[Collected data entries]
· · · · ·

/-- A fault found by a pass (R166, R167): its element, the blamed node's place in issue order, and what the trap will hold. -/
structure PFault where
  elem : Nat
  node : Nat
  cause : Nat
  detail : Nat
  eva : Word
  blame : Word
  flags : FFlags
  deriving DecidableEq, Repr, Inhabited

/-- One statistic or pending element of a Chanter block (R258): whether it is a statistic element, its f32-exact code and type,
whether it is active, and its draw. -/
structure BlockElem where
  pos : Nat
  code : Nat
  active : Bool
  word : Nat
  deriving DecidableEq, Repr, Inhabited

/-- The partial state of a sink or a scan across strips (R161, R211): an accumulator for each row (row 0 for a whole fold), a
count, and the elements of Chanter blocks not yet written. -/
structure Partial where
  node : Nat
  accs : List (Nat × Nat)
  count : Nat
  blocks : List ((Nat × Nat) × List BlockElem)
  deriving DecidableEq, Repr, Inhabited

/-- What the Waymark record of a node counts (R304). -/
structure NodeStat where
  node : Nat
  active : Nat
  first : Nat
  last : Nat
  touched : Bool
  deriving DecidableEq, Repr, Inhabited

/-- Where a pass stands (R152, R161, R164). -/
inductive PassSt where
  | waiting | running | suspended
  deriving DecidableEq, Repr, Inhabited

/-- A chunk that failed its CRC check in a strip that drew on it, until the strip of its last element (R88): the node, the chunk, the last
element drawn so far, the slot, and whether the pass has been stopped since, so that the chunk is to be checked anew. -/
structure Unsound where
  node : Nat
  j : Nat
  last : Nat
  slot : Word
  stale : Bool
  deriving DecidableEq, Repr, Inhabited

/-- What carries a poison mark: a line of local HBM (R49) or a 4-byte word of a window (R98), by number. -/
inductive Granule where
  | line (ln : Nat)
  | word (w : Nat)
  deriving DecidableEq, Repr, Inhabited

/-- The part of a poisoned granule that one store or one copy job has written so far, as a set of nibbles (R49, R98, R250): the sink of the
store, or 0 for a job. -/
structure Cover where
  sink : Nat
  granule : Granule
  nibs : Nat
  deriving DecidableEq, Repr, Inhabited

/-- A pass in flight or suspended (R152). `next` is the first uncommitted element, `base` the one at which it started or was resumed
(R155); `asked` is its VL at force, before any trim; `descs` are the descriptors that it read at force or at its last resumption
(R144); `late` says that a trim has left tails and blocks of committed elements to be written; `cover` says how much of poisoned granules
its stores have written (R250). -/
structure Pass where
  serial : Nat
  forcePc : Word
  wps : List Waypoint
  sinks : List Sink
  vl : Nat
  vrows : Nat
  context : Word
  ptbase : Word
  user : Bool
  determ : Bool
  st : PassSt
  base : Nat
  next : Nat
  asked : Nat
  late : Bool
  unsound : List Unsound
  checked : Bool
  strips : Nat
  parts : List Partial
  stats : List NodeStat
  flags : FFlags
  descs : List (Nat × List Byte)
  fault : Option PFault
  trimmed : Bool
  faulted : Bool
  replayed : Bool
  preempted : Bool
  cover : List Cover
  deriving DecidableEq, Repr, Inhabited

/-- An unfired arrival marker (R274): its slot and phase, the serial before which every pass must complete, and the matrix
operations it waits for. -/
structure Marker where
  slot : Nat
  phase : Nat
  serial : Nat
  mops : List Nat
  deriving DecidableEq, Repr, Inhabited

· · · · ·

Goal of the exercise: Output the data above in full and exactly.

Answer to this exercise:
/-- A fault found by a pass (R166, R167): its element, the blamed node's place in issue order, and what the trap will hold. -/
structure PFault where
  elem : Nat
  node : Nat
  cause : Nat
  detail : Nat
  eva : Word
  blame : Word
  flags : FFlags
  deriving DecidableEq, Repr, Inhabited

/-- One statistic or pending element of a Chanter block (R258): whether it is a statistic element, its f32-exact code and type,
whether it is active, and its draw. -/
structure BlockElem where
  pos : Nat
  code : Nat
  active : Bool
  word : Nat
  deriving DecidableEq, Repr, Inhabited

/-- The partial state of a sink or a scan across strips (R161, R211): an accumulator for each row (row 0 for a whole fold), a
count, and the elements of Chanter blocks not yet written. -/
structure Partial where
  node : Nat
  accs : List (Nat × Nat)
  count : Nat
  blocks : List ((Nat × Nat) × List BlockElem)
  deriving DecidableEq, Repr, Inhabited

/-- What the Waymark record of a node counts (R304). -/
structure NodeStat where
  node : Nat
  active : Nat
  first : Nat
  last : Nat
  touched : Bool
  deriving DecidableEq, Repr, Inhabited

/-- Where a pass stands (R152, R161, R164). -/
inductive PassSt where
  | waiting | running | suspended
  deriving DecidableEq, Repr, Inhabited

/-- A chunk that failed its CRC check in a strip that drew on it, until the strip of its last element (R88): the node, the chunk, the last
element drawn so far, the slot, and whether the pass has been stopped since, so that the chunk is to be checked anew. -/
structure Unsound where
  node : Nat
  j : Nat
  last : Nat
  slot : Word
  stale : Bool
  deriving DecidableEq, Repr, Inhabited

/-- What carries a poison mark: a line of local HBM (R49) or a 4-byte word of a window (R98), by number. -/
inductive Granule where
  | line (ln : Nat)
  | word (w : Nat)
  deriving DecidableEq, Repr, Inhabited

/-- The part of a poisoned granule that one store or one copy job has written so far, as a set of nibbles (R49, R98, R250): the sink of the
store, or 0 for a job. -/
structure Cover where
  sink : Nat
  granule : Granule
  nibs : Nat
  deriving DecidableEq, Repr, Inhabited

/-- A pass in flight or suspended (R152). `next` is the first uncommitted element, `base` the one at which it started or was resumed
(R155); `asked` is its VL at force, before any trim; `descs` are the descriptors that it read at force or at its last resumption
(R144); `late` says that a trim has left tails and blocks of committed elements to be written; `cover` says how much of poisoned granules
its stores have written (R250). -/
structure Pass where
  serial : Nat
  forcePc : Word
  wps : List Waypoint
  sinks : List Sink
  vl : Nat
  vrows : Nat
  context : Word
  ptbase : Word
  user : Bool
  determ : Bool
  st : PassSt
  base : Nat
  next : Nat
  asked : Nat
  late : Bool
  unsound : List Unsound
  checked : Bool
  strips : Nat
  parts : List Partial
  stats : List NodeStat
  flags : FFlags
  descs : List (Nat × List Byte)
  fault : Option PFault
  trimmed : Bool
  faulted : Bool
  replayed : Bool
  preempted : Bool
  cover : List Cover
  deriving DecidableEq, Repr, Inhabited

/-- An unfired arrival marker (R274): its slot and phase, the serial before which every pass must complete, and the matrix
operations it waits for. -/
structure Marker where
  slot : Nat
  phase : Nat
  serial : Nat
  mops : List Nat
  deriving DecidableEq, Repr, Inhabited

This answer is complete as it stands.